[EXERCISE]: From the records below, transcribe only the lines running from the one with "1), by omega⟩" through the one with "(by omega)]; simp". Keep both of those end lines.
■ ■ ■ ■ ■ ■ ■
-- ==== Sys2Proof/Laws/Memory.lean ====
section
/-! SUPPORT. The laws of memory: reading after writing, and the canonical form kept by every operation. -/

namespace Sys2Proof.Machine

theorem maskAddr_lt (a : Nat) : maskAddr a < 4096 := Nat.mod_lt _ (by decide)

/-- The mask is the low 12 bits, `addr & 0x0FFF` (spec/20_memory.md R51). -/
theorem maskAddr_eq_and (a : Nat) : maskAddr a = a &&& 0x0FFF := (Nat.and_two_pow_sub_one_eq_mod a 12).symm

theorem Memory.wf_nil : Memory.wf [] := by simp [Memory.wf]

theorem Memory.read_erase (m : Memory) (a c : Nat) :
    Memory.read (Memory.erase m a) c = if c = a then Memory.unlisted a else Memory.read m c := by
  induction m with
  | nil => simp only [Memory.erase, List.filter_nil, Memory.read]; split <;> simp_all
  | cons e m ih =>
    obtain ⟨k, x⟩ := e
    simp only [Memory.erase, List.filter_cons] at ih ⊢
    by_cases hk : k = a <;> by_cases hc : c = k <;> simp_all [Memory.read]

theorem Memory.read_insert {m : Memory} {a : Nat} (h : ∀ d ∈ m, d.1 ≠ a) (b : Byte) (c : Nat) :
    Memory.read (Memory.insert m a b) c = if c = a then b else Memory.read m c := by
  induction m with
  | nil => rfl
  | cons e m ih =>
    obtain ⟨k, x⟩ := e
    have hk : k ≠ a := h (k, x) (List.mem_cons_self ..)
    have := ih fun d hd => h d (List.mem_cons_of_mem _ hd)
    simp only [Memory.insert]
    split
    · rfl
    · by_cases hc : c = k <;> simp_all [Memory.read]

theorem Memory.mem_erase {m : Memory} {a : Nat} {d : Host.Cell} : d ∈ Memory.erase m a ↔ d ∈ m ∧ d.1 ≠ a := by
  simp [Memory.erase]

/-- A write changes the byte it names and no other (R56, R60), whatever form the memory has. -/
theorem Memory.read_write (m : Memory) (a : Nat) (b : Byte) (c : Nat) :
    Memory.read (Memory.write m a b) c = if c = a then b else Memory.read m c := by
  unfold Memory.write
  split
  · rw [Memory.read_erase]; simp_all
  · rw [Memory.read_insert fun d hd => (Memory.mem_erase.1 hd).2, Memory.read_erase]
    split <;> rfl

theorem Memory.mem_insert {m : Memory} {a : Nat} {b : Byte} {d : Host.Cell} :
    d ∈ Memory.insert m a b ↔ d = (a, b) ∨ d ∈ m := by
  induction m with
  | nil => simp [Memory.insert]
  | cons e m ih =>
    simp only [Memory.insert]
    split
    · simp
    · simp only [List.mem_cons, ih]; tauto

theorem Memory.rising_insert {m : Memory} {a : Nat} (hm : m.Pairwise fun c d => c.1 < d.1) (h : ∀ d ∈ m, d.1 ≠ a) (b : Byte) :
    (Memory.insert m a b).Pairwise fun c d => c.1 < d.1 := by
  induction m with
  | nil => simp [Memory.insert]
  | cons e m ih =>
    have he := (List.pairwise_cons.1 hm).1
    have hea := h e (List.mem_cons_self ..)
    simp only [Memory.insert]
    split
    · refine List.pairwise_cons.2 ⟨?_, hm⟩
      rintro d hd
      obtain rfl | hd := List.mem_cons.1 hd
      · assumption
      · exact Nat.lt_trans ‹_› (he d hd)
    · refine List.pairwise_cons.2 ⟨?_, ih hm.of_cons fun d hd => h d (List.mem_cons_of_mem _ hd)⟩
      rintro d hd
      obtain rfl | hd := Memory.mem_insert.1 hd
      · exact Nat.lt_of_le_of_ne (Nat.le_of_not_lt ‹_›) hea
      · exact he d hd

/-- A write keeps the canonical form. -/
theorem Memory.wf_write {m : Memory} (hm : Memory.wf m) {a : Nat} (ha : a < 4096) (b : Byte) : Memory.wf (Memory.write m a b) := by
  have he : Memory.wf (Memory.erase m a) := ⟨hm.1.filter _, fun c hc => hm.2 c (Memory.mem_erase.1 hc).1⟩
  unfold Memory.write
  split
  · exact he
  · refine ⟨Memory.rising_insert he.1 (fun d hd => (Memory.mem_erase.1 hd).2) b, fun c hc => ?_⟩
    obtain rfl | hc := Memory.mem_insert.1 hc
    · exact ⟨ha, ‹_›⟩
    · exact he.2 c hc

/-- A run of bytes written from an address on reads back, and no other byte changes. -/
theorem Memory.read_writeBytes (bs : List Byte) : ∀ (m : Memory) (a c : Nat), Memory.read (Memory.writeBytes m a bs) c =
    if h : a ≤ c ∧ c < a + bs.length then bs[c - a]'(by omega) else Memory.read m c := by
  induction bs with
  | nil => intro m a c; simp [Memory.writeBytes]
  | cons b bs ih =>
    intro m a c
    rw [Memory.writeBytes, ih, Memory.read_write]
    simp only [List.length_cons]
    split
    · obtain ⟨k, rfl⟩ : ∃ k, c = a + 1 + k := ⟨c - (a + 1), by omega⟩
      rw [dif_pos (by omega)]
      simp only [show a + 1 + k - (a + 1) = k by omega, show a + 1 + k - a = k + 1 by omega, List.getElem_cons_succ]
    · split
      · subst_vars; rw [dif_pos (by omega)]; simp
      · rw [dif_neg (by omega)]

/-- Writing bytes that fit below 4096 keeps the canonical form. -/
theorem Memory.wf_writeBytes (bs : List Byte) : ∀ {m : Memory} {a : Nat}, Memory.wf m → a + bs.length ≤ 4096 →
    Memory.wf (Memory.writeBytes m a bs) := by
  induction bs with
  | nil => exact fun hm _ => hm
  | cons b bs ih =>
    intro m a hm ha
    simp only [List.length_cons] at ha
    exact ih (Memory.wf_write hm (by omega) b) (by omega)

/-- `MemWrite` keeps the canonical form. -/
theorem memWrite_wf {s : State} (h : Memory.wf s.mem) (a : Nat) (b : Byte) : Memory.wf (memWrite s a b).mem :=
  Memory.wf_write h (maskAddr_lt a) b

/-- `MemRead` after `MemWrite` (R60). -/
theorem memRead_memWrite (s : State) (a c : Nat) (b : Byte) :
    memRead (memWrite s a b) c = if maskAddr c = maskAddr a then b else memRead s c :=
  Memory.read_write s.mem (maskAddr a) b (maskAddr c)

end Sys2Proof.Machine
end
■ ■ ■ ■ ■ ■ ■
[RESULT OF THIS EXERCISE]:
    · obtain ⟨k, rfl⟩ : ∃ k, c = a + 1 + k := ⟨c - (a + 1), by omega⟩
      rw [dif_pos (by omega)]
      simp only [show a + 1 + k - (a + 1) = k by omega, show a + 1 + k - a = k + 1 by omega, List.getElem_cons_succ]
    · split
      · subst_vars; rw [dif_pos (by omega)]; simp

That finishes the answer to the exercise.